With the extensive studies of IDV in the radio to optical bands in approximately the last three decades and in high energies (X-ray and $\gamma$-rays) in the last decade, we reach the following conclusions:

• Blazars show large amplitude IDV in radio bands, which is basically the mixture of extrinsic and intrinsic mechanisms.
• LBLs and IBLs show large amplitude IDV in optical/IR bands with a high duty cycle.
• HBLs either do not show optical/IR IDV or if they do, the amplitude is low and the duty cycle is very small compared to LBLs/IBLs.
• In general, blazars do not show color variation on IDV timescales; however, occasionally this is seen.
• Optical inter-band cross-correlation shows that in general, there is no time lag in different optical bands. On some occasions, the time lag of a few minutes is reported in different optical bands.
• Optical/IR SEDs are well fitted to a single power law.
• Sometimes optical/IR SEDs show a big blue bump, which is a signature of emission from the accretion disk.
• In X-rays, HBLs show large amplitude IDV, and the duty cycle is high.
• In X-rays, LBLs/IBLs either do not show IDV or if they do, the amplitude is less. The duty cycle of X-ray IDV for LBLs/IBLs is much less compared to the duty cycles for HBLs.
• In general, hard and soft X-ray LCs of blazars show strong cross-correlation with zero lag, which implies that the emissions in the hard and soft bands are co-spatial.
• IDV timescales in different EM bands are used to get the black hole mass of the blazars, the size of the emitting region and the Doppler factor $\delta$.
• In general, the sensitivity of very high energy $\gamma$-ray facilities is poor, but occasionally, blazars are observed on time resolutions of a few minutes to a few hours. The best time resolution $\gamma$-ray light curves give a high Doppler factor of ∼100 for the blazar PKS 2155–304.
• QPOs in blazars on IDV timescales are rare.
• Occasionally, QPOs on IDV timescales are detected in a few blazars in the X-ray and optical bands.

5. Future Projects

In the last three decades, there have been several attempts to search for IDV in blazars, but still, we need many new observations in the complete EM spectrum to better understand the IDV properties of various sub-classes of blazars and detected QPOs in blazars. Below, I list a few projects that I think need focused effort to search for IDV and QPOs in blazars.

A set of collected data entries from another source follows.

-- ==== Sys2Proof/Machine/Keccak.lean ====
section
/-! DEFINITION. SHAKE256 (FIPS 202), which the capability tags (R287), connector measurements (R253) and firmware images (R396)
use. The manual names the function and does not restate it (PRESUMED, log 9). -/

namespace Sys2Proof.Machine

/-- The 25 lanes of the state, lane (x, y) at 5 y + x. -/
abbrev Lanes := List (BitVec 64)

def lane (a : Lanes) (x y : Nat) : BitVec 64 := nth a (5 * (y % 5) + x % 5) 0

def keccakRotations : List Nat :=
  [0, 1, 62, 28, 27, 36, 44, 6, 55, 20, 3, 10, 43, 25, 39, 41, 45, 15, 21, 8, 18, 2, 61, 56, 14]

def keccakRounds : List (BitVec 64) :=
  [0x0000000000000001, 0x0000000000008082, 0x800000000000808A, 0x8000000080008000, 0x000000000000808B, 0x0000000080000001,
   0x8000000080008081, 0x8000000000008009, 0x000000000000008A, 0x0000000000000088, 0x0000000080008009, 0x000000008000000A] ++
  [0x000000008000808B, 0x800000000000008B, 0x8000000000008089, 0x8000000000008003, 0x8000000000008002, 0x8000000000000080,
   0x000000000000800A, 0x800000008000000A, 0x8000000080008081, 0x8000000000008080, 0x0000000080000001, 0x8000000080008008]

/-- One round: theta, rho with pi, chi, iota. -/
def keccakRound (a : Lanes) (rc : BitVec 64) : Lanes :=
  let c := (List.range 5).map (fun x => lane a x 0 ^^^ lane a x 1 ^^^ lane a x 2 ^^^ lane a x 3 ^^^ lane a x 4)
  let d := (List.range 5).map (fun x => nth c ((x + 4) % 5) 0 ^^^ (nth c ((x + 1) % 5) 0).rotateLeft 1)
  let t := (List.range 25).map (fun i => (nth a i 0 ^^^ nth d (i % 5) 0).rotateLeft (nth keccakRotations i 0))
  -- lane (x, y) goes to (y, 2 x + 3 y): position (X, Y) comes from x = X + 3 Y, y = X
  let b := (List.range 25).map (fun i => lane t (i % 5 + 3 * (i / 5)) (i % 5))
  let e := (List.range 25).map (fun i =>
    lane b i (i / 5) ^^^ (~~~ lane b (i % 5 + 1) (i / 5) &&& lane b (i % 5 + 2) (i / 5)))
  match e with
  | h :: l => (h ^^^ rc) :: l
  | [] => []

def keccakF (a : Lanes) : Lanes := keccakRounds.foldl keccakRound a

/-- Absorb a block of 136 bytes. -/
def keccakAbsorb (a : Lanes) (block : List Byte) : Lanes :=
  keccakF ((List.range 25).map (fun i =>
    nth a i 0 ^^^ (if i < 17 then BitVec.ofNat 64 (leNat ((block.drop (8 * i)).take 8)) else 0)))

/-- The message with SHAKE's padding to whole blocks. -/
def shakePad (m : List Byte) : List Byte :=
  let k := 135 - m.length % 136
  if k = 0 then m ++ [0x9F] else m ++ [0x1F] ++ List.replicate (k - 1) 0 ++ [0x80]

def shakeBlocks : Nat → List Byte → Lanes → Lanes
  | 0, _, a => a
  | n + 1, m, a => shakeBlocks n (m.drop 136) (keccakAbsorb a (m.take 136))

/-- The first `n` bytes (at most 136) of SHAKE256 of a message. -/
def shake256 (m : List Byte) (n : Nat) : List Byte :=
  let p := shakePad m
  let a := shakeBlocks (p.length / 136) p (List.replicate 25 0)
  ((List.range 17).map (fun i => leBytes 8 (nth a i 0).toNat)).flatten.take n

end Sys2Proof.Machine
end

• Simultaneous low and high frequency radio IDV should be studied with other EM bands with almost a similar time resolution. This will help us to separate out the extrinsic component of low-frequency IDV, which is responsible for the high brightness temperature. For such observations, instead of using single-dish radio telescopes, interferometric telescopes will be a much better option.
• For a large sample of blazars, IDV studies in IR bands are not yet performed with focused effort, which needs to be done.
• With the help of the Fermi-LAT and VHE gamma-ray facilities, a large number of new HBLs has been discovered. Extensive IDV of HBLs in the optical bands should be done to see if the IDV duty cycle is really much less for HBLs in optical bands in comparison to LBLs and IBLs.
• Extensive IDV studies for LBLs and IBLs are not yet done in X-rays and $\gamma$-rays, which can be done to see if the IDV properties in these bands for LBLs and IBLs are similar to HBLs.
• Still, there are only a few pieces of evidence when blazars are observed in $\gamma$-rays on IDV timescales. Upcoming CTA can contribute to this project.
• QPO is rarely detected in blazars on diverse timescales in different EM bands. It is even much rarer to detect QPO in blazars on IDV timescales. A focused effort with high time resolution and good S/N data is required to search for QPOs on IDV timescales in various EM bands.